Two methods are in general use for allowing distributed applications to communicate with various technologies. In the first method, a customer must typically re-engineer an application every time it desires to support a new client. For instance, if an application is written to support access from browsers via hypertext transfer protocol (HTTP), but later is desired to support access to the same business logic via a mobile phone and other business systems, the application developer would generally have to engineer an entirely new set of entry points to be used by the mobile phone and another set for the business systems.
The second generally used method includes a customer developing its application to leverage access via a broker-based or proxy-type technology. The broker or proxy generally is designed for a single back-end contact protocol. Therefore, the application typically only needs to understand how to connect to the broker through the single back-end protocol. Each broker then may have a specifically designed external interface as well. For example, one broker may be able to provide external access by an HTTP client, while another broker provides external access by a mobile phone. The business logic of the application is able to leverage a single back-end protocol to access both brokers. Therefore, the different clients access the same business logic using a proxy-type system.

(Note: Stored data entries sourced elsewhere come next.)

/-- CHN_CQ_DB (R413). -/
def State.cqDoorbell (s : State) (ch h : Nat) : State :=
  let head := s.get CHN_CQ_STAT_head ch
  if s.get CHN_CTL_open ch = 0 ∨ seqDiff (s.get CHN_CQ_STAT_posted ch) head < seqDiff h head then s.bump CHN_CNT_bad_db ch
  else s.put CHN_CQ_STAT_head ch h

/-! ### The commands -/

/-- CHN_SQ_DB (R404). -/
def execChnSqDb (ch : HCh) (v : Word) (s : State) : Host.Outcome State Fault Refusal := .next (s.sqDoorbell ch (nfld v.toNat 0 32))

/-- SLOT_SEQ_READ_RETURN (R405). -/
def execSlotSeqReadReturn (ch : HCh) (cseq word : Nat) (s : State) : Host.Outcome State Fault Refusal := .next (s.seqReturn ch cseq word)

/-- SLOT_REREAD_TIMER (R406). -/
def execSlotRereadTimer (ch : HCh) (cseq : Nat) (s : State) : Host.Outcome State Fault Refusal := .next (s.reread ch cseq)

/-- SLOT_BODY_ACCEPT (R407). -/
def execSlotBodyAccept (ch : HCh) (cseq : Nat) (body : List Byte) (s : State) : Host.Outcome State Fault Refusal := .next (s.bodyAccept ch cseq body)

/-- CHN_CQ_DB (R413). -/
def execChnCqDb (ch : HCh) (v : Word) (s : State) : Host.Outcome State Fault Refusal := .next (s.cqDoorbell ch (nfld v.toNat 0 32))

/-- COMPLETION_WRITE (R412). (Log 2 DESIGN CHOICE) -/
def execCompletionWrite (ch : HCh) (s : State) : Host.Outcome State Fault Refusal := .next (s.cplWrite ch)

/-- COMPLETION_SEQ_ACK (R419). -/
def execCompletionSeqAck (ch : HCh) (s : State) : Host.Outcome State Fault Refusal := .next (s.cplAck ch)

/-- CLOSE_ROOM_TIMEOUT (R410). -/
def execCloseRoomTimeout (ch : HCh) (s : State) : Host.Outcome State Fault Refusal := .next (s.closeRoom ch)

end Sys2Proof.Machine
end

Examples of broker-based technology includes common object request broker architecture (CORBA), which uses interface definition language (IDL) for exposing metadata about the interface to the application; distributed component object model (DCOM), which uses a proprietary method from MICROSOFT CORPORATION to describe its metadata; and Web services, which use web services description language (WSDL) to expose its metadata. In the case of Web services, WSDL comprises extensible markup language (XML) to describe the metadata, but WSDL is typically not written directly by a developer. Instead, it is almost always generated by the broker technology. WSDL only describes a component's interface. It does not provide any specific implementation of the interface. Therefore, application developers typically code programs in full-blown object oriented programming languages, such as JAVA™, C++, or C# to provide the actual functionality for the Web service. The “reflection” technology, in such object oriented languages, allows the broker technologies to examine the objects' written by the programmers and then extract the metadata.
The problems with each of these methods is the complexity required to provide multi-format access to a customer's application. Either experienced programmers are needed to re-engineer the application every time a new access protocol is desired, or they must re-engineer or develop particular brokers or proxies for each new protocol.